- Opening Delimiter -

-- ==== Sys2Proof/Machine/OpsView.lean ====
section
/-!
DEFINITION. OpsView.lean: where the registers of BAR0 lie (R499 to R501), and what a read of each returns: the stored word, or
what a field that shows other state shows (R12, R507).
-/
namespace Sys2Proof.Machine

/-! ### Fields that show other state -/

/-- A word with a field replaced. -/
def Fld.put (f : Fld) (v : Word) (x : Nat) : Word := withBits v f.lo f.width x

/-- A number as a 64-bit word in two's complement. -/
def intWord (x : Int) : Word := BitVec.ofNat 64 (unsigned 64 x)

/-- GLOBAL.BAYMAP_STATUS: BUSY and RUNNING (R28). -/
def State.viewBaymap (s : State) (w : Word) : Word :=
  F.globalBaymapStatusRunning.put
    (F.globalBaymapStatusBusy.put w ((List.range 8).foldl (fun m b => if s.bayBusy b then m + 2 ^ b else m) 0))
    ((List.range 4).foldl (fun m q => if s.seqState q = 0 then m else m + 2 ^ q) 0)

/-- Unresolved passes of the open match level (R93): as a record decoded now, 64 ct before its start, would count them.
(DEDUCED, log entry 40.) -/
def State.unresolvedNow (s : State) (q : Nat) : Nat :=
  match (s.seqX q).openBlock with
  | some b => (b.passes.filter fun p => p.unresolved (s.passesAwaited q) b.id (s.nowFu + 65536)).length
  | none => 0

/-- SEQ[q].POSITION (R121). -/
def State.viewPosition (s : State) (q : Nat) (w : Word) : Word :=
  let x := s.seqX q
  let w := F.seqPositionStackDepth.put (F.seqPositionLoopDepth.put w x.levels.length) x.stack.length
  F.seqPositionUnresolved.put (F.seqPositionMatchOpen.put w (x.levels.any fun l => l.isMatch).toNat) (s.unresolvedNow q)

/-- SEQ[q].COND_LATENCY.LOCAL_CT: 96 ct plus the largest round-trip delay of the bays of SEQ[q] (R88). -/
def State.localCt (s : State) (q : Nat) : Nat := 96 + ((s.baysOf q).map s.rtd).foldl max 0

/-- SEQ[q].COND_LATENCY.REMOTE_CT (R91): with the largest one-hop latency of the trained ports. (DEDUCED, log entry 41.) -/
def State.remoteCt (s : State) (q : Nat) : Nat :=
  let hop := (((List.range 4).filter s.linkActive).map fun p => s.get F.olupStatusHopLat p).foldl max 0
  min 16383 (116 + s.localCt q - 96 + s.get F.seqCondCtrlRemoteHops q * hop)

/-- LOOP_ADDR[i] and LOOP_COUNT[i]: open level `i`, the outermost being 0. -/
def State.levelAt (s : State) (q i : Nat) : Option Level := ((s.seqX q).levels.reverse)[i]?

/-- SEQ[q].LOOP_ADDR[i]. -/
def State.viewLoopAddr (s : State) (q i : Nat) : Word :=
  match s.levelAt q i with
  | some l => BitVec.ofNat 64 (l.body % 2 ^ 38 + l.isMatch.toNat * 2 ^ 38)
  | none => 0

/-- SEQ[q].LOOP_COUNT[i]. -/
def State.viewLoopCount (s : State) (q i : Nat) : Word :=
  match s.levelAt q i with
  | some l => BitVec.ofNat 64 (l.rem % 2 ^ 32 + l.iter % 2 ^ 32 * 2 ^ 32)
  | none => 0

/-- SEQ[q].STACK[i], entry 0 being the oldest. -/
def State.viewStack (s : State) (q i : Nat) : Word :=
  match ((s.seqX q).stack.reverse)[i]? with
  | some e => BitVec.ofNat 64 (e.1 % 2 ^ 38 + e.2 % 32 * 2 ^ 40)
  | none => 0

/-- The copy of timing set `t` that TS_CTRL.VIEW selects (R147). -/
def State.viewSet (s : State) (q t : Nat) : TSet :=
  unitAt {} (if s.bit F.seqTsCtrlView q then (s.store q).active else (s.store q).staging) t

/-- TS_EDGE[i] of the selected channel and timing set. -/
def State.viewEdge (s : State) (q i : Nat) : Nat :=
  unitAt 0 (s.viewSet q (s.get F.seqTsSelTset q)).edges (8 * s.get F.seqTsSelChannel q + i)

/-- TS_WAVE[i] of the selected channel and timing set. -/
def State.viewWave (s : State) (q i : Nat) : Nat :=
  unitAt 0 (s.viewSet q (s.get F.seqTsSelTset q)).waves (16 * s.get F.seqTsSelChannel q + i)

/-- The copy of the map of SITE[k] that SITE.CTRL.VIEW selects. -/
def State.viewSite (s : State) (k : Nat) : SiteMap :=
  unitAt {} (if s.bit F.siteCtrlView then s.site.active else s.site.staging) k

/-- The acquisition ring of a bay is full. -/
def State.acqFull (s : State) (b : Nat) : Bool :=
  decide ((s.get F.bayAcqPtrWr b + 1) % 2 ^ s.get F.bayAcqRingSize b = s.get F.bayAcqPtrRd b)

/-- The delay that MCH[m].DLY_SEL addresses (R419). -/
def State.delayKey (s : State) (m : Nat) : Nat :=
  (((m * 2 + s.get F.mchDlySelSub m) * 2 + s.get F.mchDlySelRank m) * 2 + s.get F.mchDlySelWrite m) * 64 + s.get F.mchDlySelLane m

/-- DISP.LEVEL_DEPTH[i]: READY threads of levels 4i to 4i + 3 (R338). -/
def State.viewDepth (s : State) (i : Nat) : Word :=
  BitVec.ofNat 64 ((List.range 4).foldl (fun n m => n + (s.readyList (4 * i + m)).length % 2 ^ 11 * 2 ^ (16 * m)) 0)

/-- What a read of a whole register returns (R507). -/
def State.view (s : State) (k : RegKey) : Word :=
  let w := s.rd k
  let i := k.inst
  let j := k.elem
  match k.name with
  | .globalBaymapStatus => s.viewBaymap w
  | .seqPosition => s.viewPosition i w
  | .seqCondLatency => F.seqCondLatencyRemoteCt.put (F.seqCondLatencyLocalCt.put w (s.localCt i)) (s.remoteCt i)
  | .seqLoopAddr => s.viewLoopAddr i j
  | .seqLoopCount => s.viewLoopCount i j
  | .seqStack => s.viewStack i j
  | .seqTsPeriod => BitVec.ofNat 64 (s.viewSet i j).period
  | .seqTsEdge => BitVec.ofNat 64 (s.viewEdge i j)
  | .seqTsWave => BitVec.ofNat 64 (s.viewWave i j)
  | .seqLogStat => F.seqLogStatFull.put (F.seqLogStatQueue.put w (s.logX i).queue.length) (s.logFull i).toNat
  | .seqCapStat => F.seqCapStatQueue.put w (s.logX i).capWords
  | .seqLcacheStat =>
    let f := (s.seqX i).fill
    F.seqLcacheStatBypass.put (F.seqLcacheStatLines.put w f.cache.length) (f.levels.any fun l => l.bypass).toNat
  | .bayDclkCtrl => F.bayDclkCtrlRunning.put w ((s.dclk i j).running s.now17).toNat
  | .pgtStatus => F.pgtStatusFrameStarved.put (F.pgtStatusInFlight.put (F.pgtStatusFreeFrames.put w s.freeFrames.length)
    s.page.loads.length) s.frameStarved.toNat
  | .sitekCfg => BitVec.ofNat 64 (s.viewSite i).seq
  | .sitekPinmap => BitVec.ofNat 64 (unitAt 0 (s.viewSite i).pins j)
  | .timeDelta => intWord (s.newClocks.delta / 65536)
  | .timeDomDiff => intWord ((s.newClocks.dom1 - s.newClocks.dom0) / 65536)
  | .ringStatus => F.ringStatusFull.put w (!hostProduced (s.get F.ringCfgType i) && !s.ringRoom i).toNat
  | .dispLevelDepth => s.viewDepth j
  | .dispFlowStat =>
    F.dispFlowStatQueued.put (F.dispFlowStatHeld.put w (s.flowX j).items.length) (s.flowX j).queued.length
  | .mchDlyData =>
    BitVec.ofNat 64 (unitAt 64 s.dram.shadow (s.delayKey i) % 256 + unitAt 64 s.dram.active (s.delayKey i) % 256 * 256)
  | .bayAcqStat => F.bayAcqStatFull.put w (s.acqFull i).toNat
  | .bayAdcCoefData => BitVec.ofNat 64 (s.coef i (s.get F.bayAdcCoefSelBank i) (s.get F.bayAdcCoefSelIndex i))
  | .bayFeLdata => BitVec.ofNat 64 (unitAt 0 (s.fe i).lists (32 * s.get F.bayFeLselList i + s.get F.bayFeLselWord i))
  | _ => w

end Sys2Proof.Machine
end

- Closing Delimiter -
- Opening Delimiter -

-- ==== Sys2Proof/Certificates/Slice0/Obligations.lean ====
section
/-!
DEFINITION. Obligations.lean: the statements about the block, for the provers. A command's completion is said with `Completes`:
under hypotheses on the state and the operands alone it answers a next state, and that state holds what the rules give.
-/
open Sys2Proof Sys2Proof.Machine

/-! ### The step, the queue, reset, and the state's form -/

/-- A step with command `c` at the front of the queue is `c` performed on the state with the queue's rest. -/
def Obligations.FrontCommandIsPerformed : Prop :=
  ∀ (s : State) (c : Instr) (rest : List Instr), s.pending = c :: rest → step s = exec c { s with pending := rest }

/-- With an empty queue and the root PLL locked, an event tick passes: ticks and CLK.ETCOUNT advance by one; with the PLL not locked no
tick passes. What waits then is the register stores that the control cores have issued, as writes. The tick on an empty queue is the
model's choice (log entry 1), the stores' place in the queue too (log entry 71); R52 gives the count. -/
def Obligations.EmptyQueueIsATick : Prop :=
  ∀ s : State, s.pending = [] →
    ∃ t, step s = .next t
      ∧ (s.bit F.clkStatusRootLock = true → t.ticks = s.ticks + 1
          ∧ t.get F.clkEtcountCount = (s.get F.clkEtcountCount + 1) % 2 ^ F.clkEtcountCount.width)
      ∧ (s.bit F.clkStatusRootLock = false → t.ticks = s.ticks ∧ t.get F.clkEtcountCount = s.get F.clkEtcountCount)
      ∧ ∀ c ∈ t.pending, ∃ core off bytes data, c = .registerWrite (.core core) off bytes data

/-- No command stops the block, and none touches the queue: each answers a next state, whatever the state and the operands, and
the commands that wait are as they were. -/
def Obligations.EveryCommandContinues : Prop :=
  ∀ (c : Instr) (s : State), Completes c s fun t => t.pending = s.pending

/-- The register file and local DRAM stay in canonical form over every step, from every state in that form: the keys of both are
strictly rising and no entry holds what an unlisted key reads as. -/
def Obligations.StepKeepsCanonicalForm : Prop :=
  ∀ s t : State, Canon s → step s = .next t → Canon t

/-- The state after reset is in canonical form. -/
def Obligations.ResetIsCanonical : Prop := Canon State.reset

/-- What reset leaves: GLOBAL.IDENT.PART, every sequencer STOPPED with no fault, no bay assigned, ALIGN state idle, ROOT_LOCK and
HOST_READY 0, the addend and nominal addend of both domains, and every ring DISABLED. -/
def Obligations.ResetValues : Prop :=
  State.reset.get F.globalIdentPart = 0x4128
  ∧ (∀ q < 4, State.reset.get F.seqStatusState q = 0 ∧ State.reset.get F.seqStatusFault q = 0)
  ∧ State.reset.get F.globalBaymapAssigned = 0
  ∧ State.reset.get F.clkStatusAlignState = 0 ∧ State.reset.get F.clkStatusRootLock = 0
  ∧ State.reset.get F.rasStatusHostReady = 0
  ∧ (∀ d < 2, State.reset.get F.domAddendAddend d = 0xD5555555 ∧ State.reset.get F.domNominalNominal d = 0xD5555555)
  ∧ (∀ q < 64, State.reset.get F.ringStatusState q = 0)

- Closing Delimiter -

• **ABOUT THIS EXERCISE**:
Lines that contain the word "Machine": how many are there in the data? Give the number and nothing else.

• **RESULT OF THIS TASK**:
4